All lines from the one with "structure Config where" through the close of the records below are to be set down exactly, and no others.

─── Data section

-- ==== Sys2Proof/Config.lean ====
section
/-! DEFINITION. The parameters of 00_scope R9: the fixed ones as constants, the decided and the open ones as fields of
`Config`. The spec leaves no result undefined, so there is no free value here. -/

namespace Sys2Proof

/-- WINDOW of 00_scope R9: the largest offset. -/
def window : Nat := 2048

/-- MIN_REF and MAX_REF of 00_scope R9. -/
def minRef : Nat := 3
/-- MAX_REF of 00_scope R9. -/
def maxRef : Nat := 18

/-- MIN_RLE of 00_scope R9. -/
def minRle : Nat := 4
/-- MAX_RLE of 00_scope R9. -/
def maxRle : Nat := 16387

/-- MIN_LIT of 00_scope R9. -/
def minLit : Nat := 1
/-- MAX_LIT of 00_scope R9. -/
def maxLit : Nat := 63

/-- KEY_LEN of 00_scope R9. -/
def keyLen : Nat := 3

/-- HEADER_SIZE of 00_scope R9: where the payload starts (20_memory R58). -/
def headerSize : Nat := 16

/-- ALIGN of 00_scope R9: the payload's length is padded to a multiple of it. -/
def align : Nat := 16

/-- The first value that no u32 header field can record (SIZE_BITS of 00_scope R9; 60_exceptions R234). -/
def sizeLimit : Nat := 4294967296

/-- MAGIC of 00_scope R9 and 20_memory R58. -/
def magic : List Byte := [0x4C#8, 0x5A#8, 0x50#8, 0x32#8, 0xAE#8, 0x47#8, 0x81#8, 0x3F#8]

/-- PAYLOAD_BOUND of 00_scope R9: what bounds the decoder's reads (42_stream_assembler R201). -/
inductive PayloadBound where
  | containerEnd
  | payloadSizeField
deriving DecidableEq, Repr

/-- The parameters that are fixed for one instance of the hardware and written by no command (10_state R40). -/
structure Config where
  /-- MAX_CANDIDATES: the cap of each index list (41_match_engine R156). -/
  maxCandidates : Nat
  /-- SEARCH_DEPTH: how many candidates are searched (41_match_engine R145). -/
  searchDepth : Nat
  /-- OVERLAP_MATCH: whether a match may run past the dictionary's end (41_match_engine R146). -/
  overlapMatch : Bool
  /-- PAYLOAD_BOUND (42_stream_assembler R201). -/
  payloadBound : PayloadBound
  /-- IN_CAPACITY, OPEN in the spec (20_memory R66): `none` is an instance that no input exceeds. -/
  inCapacity : Option Nat
  /-- OUT_CAPACITY, OPEN in the spec (20_memory R66): `none` is an instance that no output exceeds. -/
  outCapacity : Option Nat
deriving DecidableEq, Repr

/-- The decided values of 00_scope R9. DESIGN CHOICE (log entry 7, unsafe): the open capacities are unbounded here. -/
def Config.standard : Config :=
  { maxCandidates := 50, searchDepth := 50, overlapMatch := false, payloadBound := .containerEnd,
    inCapacity := none, outCapacity := none }

/-- The constraint 92_eei_decisions D8 and 93_implementation_defined IMP7 put on the search depth. -/
abbrev Config.WellFormed (k : Config) : Prop := 1 ≤ k.searchDepth ∧ k.searchDepth ≤ k.maxCandidates

end Sys2Proof
end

──────

* Your response
structure Config where
  /-- MAX_CANDIDATES: the cap of each index list (41_match_engine R156). -/
  maxCandidates : Nat
  /-- SEARCH_DEPTH: how many candidates are searched (41_match_engine R145). -/
  searchDepth : Nat
  /-- OVERLAP_MATCH: whether a match may run past the dictionary's end (41_match_engine R146). -/
  overlapMatch : Bool
  /-- PAYLOAD_BOUND (42_stream_assembler R201). -/
  payloadBound : PayloadBound
  /-- IN_CAPACITY, OPEN in the spec (20_memory R66): `none` is an instance that no input exceeds. -/
  inCapacity : Option Nat
  /-- OUT_CAPACITY, OPEN in the spec (20_memory R66): `none` is an instance that no output exceeds. -/
  outCapacity : Option Nat
deriving DecidableEq, Repr

/-- The decided values of 00_scope R9. DESIGN CHOICE (log entry 7, unsafe): the open capacities are unbounded here. -/
def Config.standard : Config :=
  { maxCandidates := 50, searchDepth := 50, overlapMatch := false, payloadBound := .containerEnd,
    inCapacity := none, outCapacity := none }

/-- The constraint 92_eei_decisions D8 and 93_implementation_defined IMP7 put on the search depth. -/
abbrev Config.WellFormed (k : Config) : Prop := 1 ≤ k.searchDepth ∧ k.searchDepth ≤ k.maxCandidates

end Sys2Proof
end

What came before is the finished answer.